(Information begins)

/-- Table 10.11: R245 -/
def IR_CTRL_EN : Field := { addr := 0x06000010, width := 1, ty := .rw }
/-- Table 10.11: R245 -/
def IR_CTRL_ROCE_EN : Field := { addr := 0x06000010, lo := 1, width := 1, ty := .rw }
/-- Table 10.11: R244 -/
def IR_UDP_PORT : Field := { addr := 0x06000014, width := 16, ty := .rw, reset := 0xc5a2 }
/-- Table 10.11: R245 -/
def IR_PORT_EN : Field := { addr := 0x06000018, width := 16, ty := .rw }
/-- Table 10.11: R258; 1,024–32,768 -/
def IR_GRANT_POOL : Field := { addr := 0x0600001C, ty := .rw, reset := 0x4000 }
/-- Table 10.11: R259; 1,024–8,192 -/
def IR_CMB_XOFF : Field := { addr := 0x06000020, width := 14, ty := .rw, reset := 0x1800 }
/-- Table 10.11: R266; 100–65,535 -/
def IR_NAK_DELAY : Field := { addr := 0x06000024, width := 16, ty := .rw, reset := 2000 }
/-- Table 10.11: R265; 1–255 -/
def IR_ACK_EVERY : Field := { addr := 0x06000028, width := 8, ty := .rw, reset := 16 }
/-- Table 10.11: 10 ns units -/
def IR_ACK_DELAY : Field := { addr := 0x06000028, lo := 16, width := 16, ty := .rw, reset := 100 }
/-- Table 10.11: KiB -/
def IR_STATUS_CMB_USED : Field := { addr := 0x0600002C, width := 14 }
/-- Table 10.11: R259 -/
def IR_STATUS_XOFF : Field := { addr := 0x0600002C, lo := 14, width := 1 }
/-- Table 10.11: Contexts on die -/
def IR_CTX_CACHED : Field := { addr := 0x06000030, width := 17 }
/-- Table 10.11 -/
def IQ_DB_LO_QP : Field := { addr := 0x06000038, width := 23, ty := .wo, perReq := true }
/-- Table 10.11 -/
def IQ_DB_LO_QUEUE : Field := { addr := 0x06000038, lo := 24, width := 1, ty := .wo, perReq := true }
/-- Table 10.11 -/
def IQ_DB_HI : Field := { addr := 0x0600003C, width := 17, ty := .wo }
/-- Table 10.11: Per requester; same offsets in the view -/
def MR_ADDR : Field := { addr := 0x06000040, width := 64, ty := .rw, perReq := true }
/-- Table 10.11: Per requester -/
def MR_LEN : Field := { addr := 0x06000048, width := 64, ty := .rw, perReq := true }
/-- Table 10.11: Per requester -/
def MR_ATTR_PD : Field := { addr := 0x06000050, width := 16, ty := .rw, perReq := true }
/-- Table 10.11: — -/
def MR_ATTR_LOCAL_WRITE : Field := { addr := 0x06000050, lo := 16, width := 1, ty := .rw, perReq := true }
/-- Table 10.11: — -/
def MR_ATTR_REMOTE_WRITE : Field := { addr := 0x06000050, lo := 17, width := 1, ty := .rw, perReq := true }
/-- Table 10.11: — -/
def MR_ATTR_REMOTE_READ : Field := { addr := 0x06000050, lo := 18, width := 1, ty := .rw, perReq := true }
/-- Table 10.11: — -/
def MR_ATTR_REMOTE_ATOMIC : Field := { addr := 0x06000050, lo := 19, width := 1, ty := .rw, perReq := true }
/-- Table 10.11: Block only; the view uses its own function -/
def MR_FUNC : Field := { addr := 0x06000054, width := 13, ty := .rw, perReq := true }
/-- Table 10.11: Result of REGISTER; input to DEREGISTER and QUERY -/
def MR_KEY : Field := { addr := 0x06000058, ty := .rw, perReq := true }
/-- Table 10.11: 1 REGISTER, 2 DEREGISTER, 3 QUERY (fills MR_ADDR to MR_ATTR) -/
def MR_OP : Field := { addr := 0x0600005C, width := 2, ty := .wo }
/-- Table 10.11: Per requester -/
def MR_STATUS_BUSY : Field := { addr := 0x06000060, width := 1, perReq := true }
/-- Table 10.11: R252; 3 key not found; 6 previous operation BUSY -/
def MR_STATUS_RESULT : Field := { addr := 0x06000060, lo := 1, width := 3, perReq := true }
/-- Table 10.11: Source MAC of port p, first wire byte in HI [15:8] -/
def IR_PORT_MAC : Field := { addr := 0x06000100, width := 48, ty := .rw, count := 16, stride := 8 }
/-- Table 10.11: counter, R64 -/
def IR_CSUM_ERR : Field := { addr := 0x06000200, width := 64 }
/-- Table 10.11: counter, R64 -/
def IR_NO_QP : Field := { addr := 0x06000208, width := 64 }
/-- Table 10.11: counter, R64 -/
def IR_CMB_FULL : Field := { addr := 0x06000210, width := 64 }
/-- Table 10.11: counter, R64 -/
def IR_OVERGRANT : Field := { addr := 0x06000218, width := 64 }
/-- Table 10.11: counter, R64 -/
def IR_UNCREDITED : Field := { addr := 0x06000220, width := 64 }
/-- Table 10.11: counter, R64 -/
def IR_PSN_OOW : Field := { addr := 0x06000228, width := 64 }
/-- Table 10.11: counter, R64 -/
def IR_CTX_MISS : Field := { addr := 0x06000230, width := 64 }
/-- Table 10.11: counter, R64 -/
def IR_ROCE_CE : Field := { addr := 0x06000238, width := 64 }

(Information ends)

**Activity**
Starting at the line above that contains "to MR_ATTR) -/", repeat each line exactly up to and including the line that contains "def IR_PORT_MAC : Field", and stop there.

**Finished task**
/-- Table 10.11: 1 REGISTER, 2 DEREGISTER, 3 QUERY (fills MR_ADDR to MR_ATTR) -/
def MR_OP : Field := { addr := 0x0600005C, width := 2, ty := .wo }
/-- Table 10.11: Per requester -/
def MR_STATUS_BUSY : Field := { addr := 0x06000060, width := 1, perReq := true }
/-- Table 10.11: R252; 3 key not found; 6 previous operation BUSY -/
def MR_STATUS_RESULT : Field := { addr := 0x06000060, lo := 1, width := 3, perReq := true }
/-- Table 10.11: Source MAC of port p, first wire byte in HI [15:8] -/
def IR_PORT_MAC : Field := { addr := 0x06000100, width := 48, ty := .rw, count := 16, stride := 8 }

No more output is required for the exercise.